[Pipet Devel] Data Storage Interfaces

Mon Jun 21 13:05:14 EDT 1999

<APOLOGY>Sorry for not responding to my own post sooner.  I had to switch
         email addresses and in the process didn't recieve any of the 
         follow-up posts</APOLOGY>

Jeff wrote:
> (2) GST requires Oracle DB; Loci uses PAOS and a simple DB

I guess I didn't present this clear enough.  My thought for GST was to
define an interface for data retrieval and storage and then provide
several standard data manager plug-ins that implement this interface.
Iinitially it would probably be a local filesystem plug-in and a db
plug-in [either mysql or acedb].) In many ways, it sounds simmilar to what
is being talked about for Loci.  I guess the only difference is that the
GST approach would be limited to local plug-in based access (However, a
plug-in that utilized CORBA could be implemented). The advantage from what
I can tell of using a local plug-in approach as opposed to a PAOS approach
is that you are not tied to a specific transfere technology, you are only
limited in that the endpoint/startpoint from the client side must be a
plug-in that implements the DM interface.

Jeff wrote:
> And the GST DM is something like Loci's server/daemon, "Locid".
Sort of (I am probably not being careful about consistently using the term
DM). So the approach would be:
    1) A well defined DM interface (which opperates on the client side)
    2) DM Plug-in(s) which implement the DM Interface (These also opperate
       on the client side)
    3) Depending on the DM Plug-in, various backend or middle end
       "servers" may need to be implemented. 
So with Loci, it sounds like the middle end and backend "servers"
technologies are fixed, where with a plug-in approach only the plug-in
interface in fixed.

Jeff wrote:
> In Loci, a single XML document "travels" a workpath, so everything is 
> done serially (within one path). The document will collect various XML's 

So do you mean that the original data, and analysis results, etc will all
accumulate in one xml document? This doesn't sound like a good idea, but I
am probably misunderstanding what you are saying. Why might this be a bad
idea (I am thinking as I write, so don't flame me too hard ;o):

   1) Complicates data locking in a multi-user model
   2) Increases server load by forcing parsing of un-needed data (See recent 
      post from bioperl with comment on server side XML parsing). If
      parsing isn't done on the server side, then you have the issue of
      having to transfere all that combined data.
It sounds better to me to just implement a robust cross referencing
mechanism, assume each data object to be just one "item" (ie blast
results, or a sequence, or a restriction map). Then let the backend server
store the data as it sees fit (ie as one huge flat file, as individual
database entries, as individual files, ...)

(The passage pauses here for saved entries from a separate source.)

-- ==== Sys2Proof/Machine/Num.lean ====
section
/-! DEFINITION. Number formats (chapter 05): exact values, the eleven formats, one-step rounding, block scales, the whey
remainder, and the binary32 operations of vector chains and updates (R106, R153, R161). -/

namespace Sys2Proof.Machine

/-! ### Exact values -/

/-- What an element stands for: NaN, an infinity, or `m * 2 ^ e` exactly. -/
inductive Val where
  | nan
  | inf (neg : Bool)
  | fin (m : Int) (e : Int)
  deriving DecidableEq, Repr

/-- `2 ^ k` for a shift that may be negative (0 then). -/
def pow2 (k : Int) : Nat := 2 ^ k.toNat

def Val.isFin : Val → Bool
  | .fin _ _ => true
  | _ => false

/-- Add exactly, with the special values of IEEE 754. -/
def Val.add : Val → Val → Val
  | .nan, _ => .nan
  | _, .nan => .nan
  | .inf a, .inf b => if a = b then .inf a else .nan
  | .inf a, _ => .inf a
  | _, .inf b => .inf b
  | .fin m e, .fin n f => let g := min e f; .fin (m * pow2 (e - g) + n * pow2 (f - g)) g

/-- Multiply exactly, with the special values of IEEE 754. -/
def Val.mul : Val → Val → Val
  | .nan, _ => .nan
  | _, .nan => .nan
  | .inf a, .inf b => .inf (a != b)
  | .inf a, .fin m _ => if m = 0 then .nan else .inf (a != decide (m < 0))
  | .fin m _, .inf b => if m = 0 then .nan else .inf (b != decide (m < 0))
  | .fin m e, .fin n f => .fin (m * n) (e + f)

/-- Multiply by a power of two. -/
def Val.scale (k : Int) : Val → Val
  | .fin m e => .fin m (e + k)
  | v => v

def Val.neg : Val → Val
  | .fin m e => .fin (-m) e
  | .inf b => .inf (!b)
  | .nan => .nan

/-- `m * 2 ^ e ≤ n * 2 ^ f` for magnitudes. -/
def magLe (m : Nat) (e : Int) (n : Nat) (f : Int) : Bool :=
  let g := min e f
  decide (m * pow2 (e - g) ≤ n * pow2 (f - g))

/-- The exponent of the leading bit of `m * 2 ^ e`, m > 0. -/
def topExp (m : Nat) (e : Int) : Int := (Nat.log2 m : Int) + e

/-- Take a larger magnitude: pairs of significand and exponent. -/
def maxMag (a b : Nat × Int) : Nat × Int := if magLe a.1 a.2 b.1 b.2 then b else a

/-! ### Formats (R122) -/

/-- A floating-point format: significand precision, exponent of the smallest normal, exponent bits, bias, largest
finite value, infinity and NaN encodings. -/
structure Fmt where
  p : Nat
  emin : Int
  ebits : Nat
  bias : Int
  maxM : Nat
  maxE : Int
  hasInf : Bool
  nanCode : Option Nat
  deriving DecidableEq, Repr

/-- The format of a code (R118, R122, R123). Codes 8 and 9 are the integers and have no entry of their own. -/
def fmtOf : Nat → Fmt
  | 0 => ⟨24, -126, 8, 127, 16777215, 104, true, some 0x7FC00000⟩
  | 1 => ⟨11, -14, 5, 15, 2047, 5, true, some 0x7E00⟩
  | 2 => ⟨8, -126, 8, 127, 255, 120, true, some 0x7FC0⟩
  | 3 => ⟨3, -14, 5, 15, 7, 13, true, some 0x7E⟩
  | 4 => ⟨4, -6, 4, 7, 7, 6, false, some 0x7F⟩
  | 5 => ⟨3, -2, 3, 3, 7, 2, false, none⟩
  | 6 => ⟨4, 0, 2, 1, 15, -1, false, none⟩
  | _ => ⟨2, 0, 2, 1, 3, 1, false, none⟩

def isInt (fmt : Nat) : Bool := fmt == 8 || fmt == 9
/-- Bits of one element (R124). -/
def fmtBits : Nat → Nat
  | 0 => 32
  | 1 => 16
  | 2 => 16
  | 3 => 8
  | 4 => 8
  | 5 => 6
  | 6 => 6
  | 7 => 4
  | 8 => 8
  | _ => 4
/-- Elements of a block by its code (R118); 0 for code 0, no block scale. -/
def blkSize : Nat → Nat
  | 1 => 16
  | 2 => 32
  | 3 => 64
  | 4 => 128
  | _ => 0
/-- A format that can carry block scales: FP8, FP6, FP4 (R127). -/
def canScale (fmt : Nat) : Bool := decide (3 ≤ fmt) && decide (fmt ≤ 7)

/-- An integer element of `n` bits. -/
def signed (n w : Nat) : Int := if w < 2 ^ (n - 1) then (w : Int) else (w : Int) - 2 ^ n

/-- The value of an encoding (R122, R123). -/
def decodeElem (fmt w : Nat) : Val :=
  if fmt = 8 then .fin (signed 8 (w % 256)) 0
  else if fmt = 9 then .fin (signed 4 (w % 16)) 0
  else
    let f := fmtOf fmt
    let mb := f.p - 1
    let neg := w.testBit (mb + f.ebits)
    let ex := (w >>> mb) % 2 ^ f.ebits
    let mant := w % 2 ^ mb
    let sg : Nat → Int := fun n => if neg then -(n : Int) else (n : Int)
    if f.hasInf && ex == 2 ^ f.ebits - 1 then (if mant = 0 then .inf neg else .nan)
    else if fmt == 4 && ex == 15 && mant == 7 then .nan
    else if ex = 0 then .fin (sg mant) (f.emin - mb)
    else .fin (sg (2 ^ mb + mant)) (ex - f.bias - mb)

/-- The encoding is a subnormal (R141). -/
def isSubnormal (fmt w : Nat) : Bool :=
  let f := fmtOf fmt
  !isInt fmt && (w >>> (f.p - 1)) % 2 ^ f.ebits == 0 && w % 2 ^ (f.p - 1) != 0

/-- An element with its block's E8M0 scale code (R105): 0xFF makes the element NaN. -/
def scaled (v : Val) (code : Nat) : Val := if code = 0xFF then .nan else v.scale ((code : Int) - 127)

/-! ### Rounding (R129) -/

/-- Round the magnitude `m * 2 ^ e`, m > 0, to a precision: significand and exponent of the unit. `d` is the
stochastic draw; rnd is 0 nearest even, 1 toward zero, 2 stochastic. -/
def roundMag (p : Nat) (emin : Int) (rnd d m : Nat) (e : Int) : Nat × Int :=
  let u := max (topExp m e) emin - p + 1
  if u ≤ e then (m * pow2 (e - u), u)
  else
    let sh := (u - e).toNat
    let r := m >>> sh
    let rem := m % 2 ^ sh
    let up := match rnd with
      | 0 => decide (2 ^ sh < 2 * rem) || (2 * rem == 2 ^ sh && r % 2 == 1)
      | 1 => false
      | _ => decide (d < rem * 2 ^ 16 / 2 ^ sh)
    (if up then r + 1 else r, u)

/-- The encoding of a magnitude that the format holds: `r * 2 ^ u` with r from `roundMag`, r > 0. -/
def encodeMag (f : Fmt) (r : Nat) (u : Int) : Nat :=
  let top := topExp r u
  if top < f.emin then r
  else
    let mb := f.p - 1
    let sig := if Nat.log2 r ≤ mb then r * 2 ^ (mb - Nat.log2 r) else r >>> (Nat.log2 r - mb)
    (top + f.bias).toNat * 2 ^ mb + (sig - 2 ^ mb)

/-- What a conversion counted (R130, R132, R133): elements saturated, overflowed, non-finite, clamped, integer
saturated. -/
structure ConvCount where
  sat : Nat := 0
  ovf : Nat := 0
  nonfinite : Nat := 0
  clamp : Nat := 0
  intSat : Nat := 0
  deriving DecidableEq, Repr

def ConvCount.add (a b : ConvCount) : ConvCount :=
  { sat := a.sat + b.sat, ovf := a.ovf + b.ovf, nonfinite := a.nonfinite + b.nonfinite, clamp := a.clamp + b.clamp,
    intSat := a.intSat + b.intSat }

/-- The sign bit of a format. -/
def signBit (f : Fmt) : Nat := 2 ^ (f.p - 1 + f.ebits)
def withSign (f : Fmt) (neg : Bool) (w : Nat) : Nat := if neg then w + signBit f else w
/-- The encoding of infinity. -/
def infCode (f : Fmt) : Nat := (2 ^ f.ebits - 1) * 2 ^ (f.p - 1)
/-- The encoding of the largest finite value. -/
def maxCode (f : Fmt) : Nat := encodeMag f f.maxM f.maxE

/-- The bits of an integer in a format of `n` bits. -/
def intBits (n : Nat) (i : Int) : Nat := (i % 2 ^ n).toNat

/-- Convert one exact finite value (R129, R130): its encoding and what it counted. -/
def convertFin (fmt rnd : Nat) (sat nf2 : Bool) (d : Nat) (m e : Int) : Nat × ConvCount :=
  let neg := decide (m < 0)
  let n := m.natAbs
  if n = 0 then (0, {})
  else if isInt fmt then
    let bits := fmtBits fmt
    -- the unit is 1 whatever the magnitude
    let mag := if 0 ≤ e then n * pow2 e
      else
        let sh := (-e).toNat
        let r := n >>> sh
        let rem := n % 2 ^ sh
        let up := match rnd with
          | 0 => decide (2 ^ sh < 2 * rem) || (2 * rem == 2 ^ sh && r % 2 == 1)
          | 1 => false
          | _ => decide (d < rem * 2 ^ 16 / 2 ^ sh)
        if up then r + 1 else r
    let lim := if neg then 2 ^ (bits - 1) else 2 ^ (bits - 1) - 1
    if lim < mag then (intBits bits (if neg then -(lim : Int) else lim), { intSat := 1 })
    else (intBits bits (if neg then -(mag : Int) else mag), {})
  else
    let f := fmtOf fmt
    let ru := roundMag f.p f.emin rnd d n e
    if ru.1 = 0 then (0, {})
    else if !magLe ru.1 ru.2 f.maxM f.maxE then
      if f.hasInf then
        if sat then (withSign f neg (maxCode f), { sat := 1 }) else (withSign f neg (infCode f), { ovf := 1 })
      else if fmt = 4 then
        if sat then (withSign f neg (maxCode f), { sat := 1 }) else (0x7F, { ovf := 1 })
      else (withSign f neg (maxCode f), { sat := 1 })
    else if nf2 && decide (topExp ru.1 ru.2 < f.emin) then (0, {})
    else (withSign f neg (encodeMag f ru.1 ru.2), {})

/-- Convert any value to a target without block scale (R132). -/
def convertVal (fmt rnd : Nat) (sat nf2 : Bool) (d : Nat) : Val → Nat × ConvCount
  | .fin m e => convertFin fmt rnd sat nf2 d m e
  | .nan =>
    if isInt fmt then (0, { nonfinite := 1 })
    else match (fmtOf fmt).nanCode with
      | some c => (c, if fmt = 4 then { nonfinite := 1 } else {})
      | none => (0, { nonfinite := 1 })
  | .inf neg =>
    if isInt fmt then
      let bits := fmtBits fmt
      (intBits bits (if neg then -(2 ^ (bits - 1) : Int) else 2 ^ (bits - 1) - 1), { nonfinite := 1 })
    else
      let f := fmtOf fmt
      if f.hasInf then (withSign f neg (infCode f), {})
      else if fmt = 4 then (0x7F, { nonfinite := 1 })
      else (withSign f neg (maxCode f), { nonfinite := 1 })

/-! ### Block scales (R133) -/

/-- emax of R133, by format code. -/
def emaxOf : Nat → Int
  | 3 => 15
  | 4 => 8
  | 5 => 4
  | 6 => 2
  | _ => 2

/-- The smallest e with amax * 2^-e ≤ maxfin (FIT), before clamping. -/
def fitExp (fmt : Nat) (a : Nat) (x : Int) : Int :=
  let f := fmtOf fmt
  let e := topExp a x - topExp f.maxM f.maxE
  if magLe a (x - e) f.maxM f.maxE then e else e + 1

/-- The largest magnitude of a block. -/
def amax (vs : List Val) : Nat × Int :=
  vs.foldl (fun acc v => match v with
    | .fin m e => if m = 0 then acc else if acc.1 = 0 then (m.natAbs, e) else maxMag acc (m.natAbs, e)
    | _ => acc) (0, 0)

/-- The exponent a block gets, and whether it was clamped. rule: 0 FIT, 1 OCP, 2 FIXED. -/
def blockExp (fmt rule fixed : Nat) (vs : List Val) : Int × Bool :=
  let a := amax vs
  let e : Int := if rule = 2 then (fixed : Int) - 127 else if a.1 = 0 then -127
    else if rule = 0 then fitExp fmt a.1 a.2 else topExp a.1 a.2 - emaxOf fmt
  if e < -127 then (-127, true) else if 127 < e then (127, true) else (e, false)

/-- A conversion word (R127). -/
structure Conv where
  fixed : Nat
  nf2 : Bool
  rule : Nat
  rnd : Nat
  sat : Bool
  blk : Nat
  fmt : Nat
  rsv : Bool
  deriving DecidableEq, Repr

def convOf (w : BitVec 32) : Conv :=
  { fixed := fld w 31 24, nf2 := bitAt w 20, rule := fld w 19 18, rnd := fld w 17 16, sat := bitAt w 15,
    blk := fld w 14 12, fmt := fld w 11 8, rsv := fld w 23 21 != 0 || fld w 7 0 != 0 }

/-- What one block becomes: its scale code, its elements, what it counted. Inputs come with their draws. -/
def convertBlock (c : Conv) (vs : List (Val × Nat)) : Nat × List Nat × ConvCount :=
  if vs.any (fun v => !v.1.isFin) then (0xFF, vs.map (fun _ => 0), { nonfinite := 1 })
  else
    let ec := blockExp c.fmt c.rule c.fixed (vs.map Prod.fst)
    let rs := vs.map (fun v => convertVal c.fmt c.rnd c.sat c.nf2 v.2 (v.1.scale (-ec.1)))
    ((ec.1 + 127).toNat, rs.map Prod.fst,
      rs.foldl (fun a r => a.add r.2) { clamp := bnum ec.2 })

/-- A row of elements converted: the scale codes of its blocks, its elements padded with +0 to a block boundary
(R125), what it counted. `fuel` bounds the number of blocks. -/
def convertRow (c : Conv) : Nat → List (Val × Nat) → List Nat × List Nat × ConvCount
  | 0, _ => ([], [], {})
  | fuel + 1, vs =>
    if vs.isEmpty then ([], [], {})
    else if c.blk = 0 then
      let rs := vs.map (fun v => convertVal c.fmt c.rnd c.sat c.nf2 v.2 v.1)
      ([], rs.map Prod.fst, rs.foldl (fun a r => a.add r.2) {})
    else
      let b := blkSize c.blk
      let h := convertBlock c (vs.take b)
      let t := convertRow c fuel (vs.drop b)
      (h.1 :: t.1, (h.2.1 ++ List.replicate (b - (vs.take b).length) 0) ++ t.2.1, h.2.2.add t.2.2)

/-! ### binary32 (R106, R153, R161) -/

abbrev F32 := BitVec 32

def nan32 : F32 := 0x7FC00000
def f32Val (w : F32) : Val := decodeElem 0 w.toNat
/-- A binary32 input of a conversion: under NF2 a subnormal reads as zero (R141) (DEDUCED, log 81). -/
def f32In (nf2 : Bool) (w : F32) : Val := if nf2 && fld w 30 23 == 0 then .fin 0 0 else f32Val w
def f32Neg (w : F32) : Bool := bitAt w 31
def f32IsNan (w : F32) : Bool := f32Val w == .nan
def f32IsZero (w : F32) : Bool := fld w 30 0 == 0
def f32Zero (neg : Bool) : F32 := if neg then 0x80000000 else 0
def f32Inf (neg : Bool) : F32 := if neg then 0xFF800000 else 0x7F800000

/-- Round a value to binary32, to nearest with ties to even (rne32 of R106). A zero takes the given sign. -/
def rne32s (zneg : Bool) : Val → F32
  | .nan => nan32
  | .inf neg => f32Inf neg
  | .fin m e =>
    if m = 0 then f32Zero zneg
    else
      let r := (convertFin 0 0 false false 0 m e).1
      if r = 0 then f32Zero (decide (m < 0)) else BitVec.ofNat 32 r

/-- rne32 with every zero +0 (R106). -/
def rne32 (v : Val) : F32 := match rne32s false v with
  | w => if f32IsZero w then 0 else w

/-- a * b + c with one rounding and the special values of IEEE 754. -/
def f32Fma (a b c : F32) : F32 :=
  let p := (f32Val a).mul (f32Val b)
  let v := p.add (f32Val c)
  let pneg := f32Neg a != f32Neg b
  match v with
  | .fin m _ =>
    if m = 0 then
      let pz := match p with
        | .fin n _ => n == 0
        | _ => false
      f32Zero (pz && pneg && f32Neg c)
    else rne32s false v
  | _ => rne32s false v

def f32One : F32 := 0x3F800000
def f32Flip (a : F32) : F32 := a ^^^ 0x80000000
/-- −a: NaN stays the one NaN. -/
def f32Negate (a : F32) : F32 := if f32IsNan a then nan32 else f32Flip a
def f32Abs (a : F32) : F32 := if f32IsNan a then nan32 else a &&& 0x7FFFFFFF
def f32Add (a b : F32) : F32 := f32Fma f32One a b
def f32Sub (a b : F32) : F32 := f32Fma f32One a (f32Negate b)
def f32Mul (a b : F32) : F32 := f32Fma a b 0x80000000

/-- a > b on values that are not NaN. -/
def f32Gt (a b : F32) : Bool :=
  match f32Val a, f32Val b with
  | .nan, _ => false
  | _, .nan => false
  | .inf x, .inf y => !x && y
  | .inf x, _ => !x
  | _, .inf y => y
  | .fin m e, .fin n f => let g := min e f; decide (n * pow2 (f - g) < m * pow2 (e - g))

/-- MAX of R153: NaN if either is NaN, −0 below +0. -/
def f32Max (a b : F32) : F32 :=
  if f32IsNan a || f32IsNan b then nan32
  else if f32IsZero a && f32IsZero b then (if f32Neg a then b else a)
  else if f32Gt b a then b else a
def f32Min (a b : F32) : F32 :=
  if f32IsNan a || f32IsNan b then nan32
  else if f32IsZero a && f32IsZero b then (if f32Neg a then a else b)
  else if f32Gt a b then b else a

This also simplifies the issue or redoing analysis (which I would assume
would be a common task -- ie monthly blast searches on the same
query sequence). 

Jeff wrote:
> But as far as Loci is concerned, can we make it so that the XML types
> (DTD's) are not hard-coded into Loci?  What if each locus were
> responsible for finding its own XML parser/translator?  That would
> pretty much make Loci a general purpose command-line wrapper.

Definately! To take it to a further extreme, Loci should provide the xml
parsing and a SAX like interface to the data.  Then each loci doesn't have
to implement an XML parser, only the SAX callbacks to handle the XML data.
Then loci could handle any XML data for which a locus is provided and it
could even handle data in the absence of a DTD. (The advantage of the SAX
interface over passing the whole tree, is that memory isn't wasted on
building parts of the tree that aren't needed.) I am not really familiar
with the SAX interface, but hints could be provided so that only elements
the locus wants are passed through the SAX callbacks.

Justin's comments are basically what I was thinking.  Rather than passing
a program all the data, just pass it a reference (maybe an XLink/XPointer)
to the input data. Under the plug-in model, plug-ins for networked data
could implement a cache mechanism to speed up access.

-Alan

************************************************************************  
Alan Williams           
------------------------------------------------------------------------  
University of California, Riverside   "Where observation is concerned,
Dept. of Botany and Plant Sciences     chance favors the prepared mind."  
Alan at TheWilliamsFamily.org                         -- Louis Pasteur
************************************************************************